[Collected data entries]
—————

@[simp] theorem State.modFlight_time (s : State) (k : Nat) (f : Flight → Flight) : (s.modFlight k f).time = s.time := rfl
@[simp] theorem State.modFlight_threads (s : State) (k : Nat) (f : Flight → Flight) : (s.modFlight k f).threads = s.threads := rfl
@[simp] theorem State.modFlight_crews (s : State) (k : Nat) (f : Flight → Flight) : (s.modFlight k f).crews = s.crews := rfl
@[simp] theorem State.modFlight_bins (s : State) (k : Nat) (f : Flight → Flight) : (s.modFlight k f).bins = s.bins := rfl
@[simp] theorem State.modFlight_lanes (s : State) (k : Nat) (f : Flight → Flight) : (s.modFlight k f).lanes = s.lanes := rfl
@[simp] theorem State.modFlight_teams (s : State) (k : Nat) (f : Flight → Flight) : (s.modFlight k f).teams = s.teams := rfl
@[simp] theorem State.modFlight_clusters (s : State) (k : Nat) (f : Flight → Flight) : (s.modFlight k f).clusters = s.clusters := rfl
@[simp] theorem State.modFlight_grids (s : State) (k : Nat) (f : Flight → Flight) : (s.modFlight k f).grids = s.grids := rfl
@[simp] theorem State.modFlight_events (s : State) (k : Nat) (f : Flight → Flight) : (s.modFlight k f).events = s.events := rfl
@[simp] theorem State.modFlight_queues (s : State) (k : Nat) (f : Flight → Flight) : (s.modFlight k f).queues = s.queues := rfl
@[simp] theorem State.modFlight_asids (s : State) (k : Nat) (f : Flight → Flight) : (s.modFlight k f).asids = s.asids := rfl
@[simp] theorem State.modFlight_flights (s : State) (k : Nat) (f : Flight → Flight) : (s.modFlight k f).flights = modFirst (fun x => x.id == k) f s.flights := rfl
@[simp] theorem State.modFlight_gens (s : State) (k : Nat) (f : Flight → Flight) : (s.modFlight k f).gens = s.gens := rfl
@[simp] theorem State.modFlight_jobs (s : State) (k : Nat) (f : Flight → Flight) : (s.modFlight k f).jobs = s.jobs := rfl
@[simp] theorem State.modFlight_tables (s : State) (k : Nat) (f : Flight → Flight) : (s.modFlight k f).tables = s.tables := rfl
@[simp] theorem State.modFlight_mem (s : State) (k : Nat) (f : Flight → Flight) : (s.modFlight k f).mem = s.mem := rfl
@[simp] theorem State.modFlight_links (s : State) (k : Nat) (f : Flight → Flight) : (s.modFlight k f).links = s.links := rfl
@[simp] theorem State.modFlight_energy (s : State) (k : Nat) (f : Flight → Flight) : (s.modFlight k f).energy = s.energy := rfl
@[simp] theorem State.modFlight_host (s : State) (k : Nat) (f : Flight → Flight) : (s.modFlight k f).host = s.host := rfl
@[simp] theorem State.modFlight_records (s : State) (k : Nat) (f : Flight → Flight) : (s.modFlight k f).records = s.records := rfl
@[simp] theorem State.modFlight_recordsLost (s : State) (k : Nat) (f : Flight → Flight) : (s.modFlight k f).recordsLost = s.recordsLost := rfl
@[simp] theorem State.modFlight_ctl (s : State) (k : Nat) (f : Flight → Flight) : (s.modFlight k f).ctl = s.ctl := rfl

@[simp] theorem State.dropFlight_time (s : State) (k : Nat) : (s.dropFlight k).time = s.time := rfl
@[simp] theorem State.dropFlight_threads (s : State) (k : Nat) : (s.dropFlight k).threads = s.threads := rfl
@[simp] theorem State.dropFlight_crews (s : State) (k : Nat) : (s.dropFlight k).crews = s.crews := rfl
@[simp] theorem State.dropFlight_bins (s : State) (k : Nat) : (s.dropFlight k).bins = s.bins := rfl
@[simp] theorem State.dropFlight_lanes (s : State) (k : Nat) : (s.dropFlight k).lanes = s.lanes := rfl
@[simp] theorem State.dropFlight_teams (s : State) (k : Nat) : (s.dropFlight k).teams = s.teams := rfl
@[simp] theorem State.dropFlight_clusters (s : State) (k : Nat) : (s.dropFlight k).clusters = s.clusters := rfl
@[simp] theorem State.dropFlight_grids (s : State) (k : Nat) : (s.dropFlight k).grids = s.grids := rfl
@[simp] theorem State.dropFlight_events (s : State) (k : Nat) : (s.dropFlight k).events = s.events := rfl
@[simp] theorem State.dropFlight_queues (s : State) (k : Nat) : (s.dropFlight k).queues = s.queues := rfl
@[simp] theorem State.dropFlight_asids (s : State) (k : Nat) : (s.dropFlight k).asids = s.asids := rfl
@[simp] theorem State.dropFlight_flights (s : State) (k : Nat) : (s.dropFlight k).flights = s.flights.filter (fun x => x.id != k) := rfl
@[simp] theorem State.dropFlight_gens (s : State) (k : Nat) : (s.dropFlight k).gens = s.gens := rfl
@[simp] theorem State.dropFlight_jobs (s : State) (k : Nat) : (s.dropFlight k).jobs = s.jobs := rfl
@[simp] theorem State.dropFlight_tables (s : State) (k : Nat) : (s.dropFlight k).tables = s.tables := rfl
@[simp] theorem State.dropFlight_mem (s : State) (k : Nat) : (s.dropFlight k).mem = s.mem := rfl
@[simp] theorem State.dropFlight_links (s : State) (k : Nat) : (s.dropFlight k).links = s.links := rfl
@[simp] theorem State.dropFlight_energy (s : State) (k : Nat) : (s.dropFlight k).energy = s.energy := rfl
@[simp] theorem State.dropFlight_host (s : State) (k : Nat) : (s.dropFlight k).host = s.host := rfl
@[simp] theorem State.dropFlight_records (s : State) (k : Nat) : (s.dropFlight k).records = s.records := rfl
@[simp] theorem State.dropFlight_recordsLost (s : State) (k : Nat) : (s.dropFlight k).recordsLost = s.recordsLost := rfl
@[simp] theorem State.dropFlight_ctl (s : State) (k : Nat) : (s.dropFlight k).ctl = s.ctl := rfl

@[simp] theorem State.modJob_time (s : State) (j : Nat) (f : Job → Job) : (s.modJob j f).time = s.time := rfl
@[simp] theorem State.modJob_threads (s : State) (j : Nat) (f : Job → Job) : (s.modJob j f).threads = s.threads := rfl
@[simp] theorem State.modJob_crews (s : State) (j : Nat) (f : Job → Job) : (s.modJob j f).crews = s.crews := rfl
@[simp] theorem State.modJob_bins (s : State) (j : Nat) (f : Job → Job) : (s.modJob j f).bins = s.bins := rfl
@[simp] theorem State.modJob_lanes (s : State) (j : Nat) (f : Job → Job) : (s.modJob j f).lanes = s.lanes := rfl
@[simp] theorem State.modJob_teams (s : State) (j : Nat) (f : Job → Job) : (s.modJob j f).teams = s.teams := rfl
@[simp] theorem State.modJob_clusters (s : State) (j : Nat) (f : Job → Job) : (s.modJob j f).clusters = s.clusters := rfl
@[simp] theorem State.modJob_grids (s : State) (j : Nat) (f : Job → Job) : (s.modJob j f).grids = s.grids := rfl
@[simp] theorem State.modJob_events (s : State) (j : Nat) (f : Job → Job) : (s.modJob j f).events = s.events := rfl
@[simp] theorem State.modJob_queues (s : State) (j : Nat) (f : Job → Job) : (s.modJob j f).queues = s.queues := rfl
@[simp] theorem State.modJob_asids (s : State) (j : Nat) (f : Job → Job) : (s.modJob j f).asids = s.asids := rfl
@[simp] theorem State.modJob_flights (s : State) (j : Nat) (f : Job → Job) : (s.modJob j f).flights = s.flights := rfl
@[simp] theorem State.modJob_gens (s : State) (j : Nat) (f : Job → Job) : (s.modJob j f).gens = s.gens := rfl
@[simp] theorem State.modJob_jobs (s : State) (j : Nat) (f : Job → Job) : (s.modJob j f).jobs = modFirst (fun x => x.id == j) f s.jobs := rfl
@[simp] theorem State.modJob_tables (s : State) (j : Nat) (f : Job → Job) : (s.modJob j f).tables = s.tables := rfl
@[simp] theorem State.modJob_mem (s : State) (j : Nat) (f : Job → Job) : (s.modJob j f).mem = s.mem := rfl
@[simp] theorem State.modJob_links (s : State) (j : Nat) (f : Job → Job) : (s.modJob j f).links = s.links := rfl
@[simp] theorem State.modJob_energy (s : State) (j : Nat) (f : Job → Job) : (s.modJob j f).energy = s.energy := rfl
@[simp] theorem State.modJob_host (s : State) (j : Nat) (f : Job → Job) : (s.modJob j f).host = s.host := rfl
@[simp] theorem State.modJob_records (s : State) (j : Nat) (f : Job → Job) : (s.modJob j f).records = s.records := rfl
@[simp] theorem State.modJob_recordsLost (s : State) (j : Nat) (f : Job → Job) : (s.modJob j f).recordsLost = s.recordsLost := rfl
@[simp] theorem State.modJob_ctl (s : State) (j : Nat) (f : Job → Job) : (s.modJob j f).ctl = s.ctl := rfl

—————

- How to complete this task: Give back the entries above exactly as they are, from their first line through the line that contains "k f).lanes = s.lanes := rfl", both included, with nothing else.

- Solved exercise:
@[simp] theorem State.modFlight_time (s : State) (k : Nat) (f : Flight → Flight) : (s.modFlight k f).time = s.time := rfl
@[simp] theorem State.modFlight_threads (s : State) (k : Nat) (f : Flight → Flight) : (s.modFlight k f).threads = s.threads := rfl
@[simp] theorem State.modFlight_crews (s : State) (k : Nat) (f : Flight → Flight) : (s.modFlight k f).crews = s.crews := rfl
@[simp] theorem State.modFlight_bins (s : State) (k : Nat) (f : Flight → Flight) : (s.modFlight k f).bins = s.bins := rfl
@[simp] theorem State.modFlight_lanes (s : State) (k : Nat) (f : Flight → Flight) : (s.modFlight k f).lanes = s.lanes := rfl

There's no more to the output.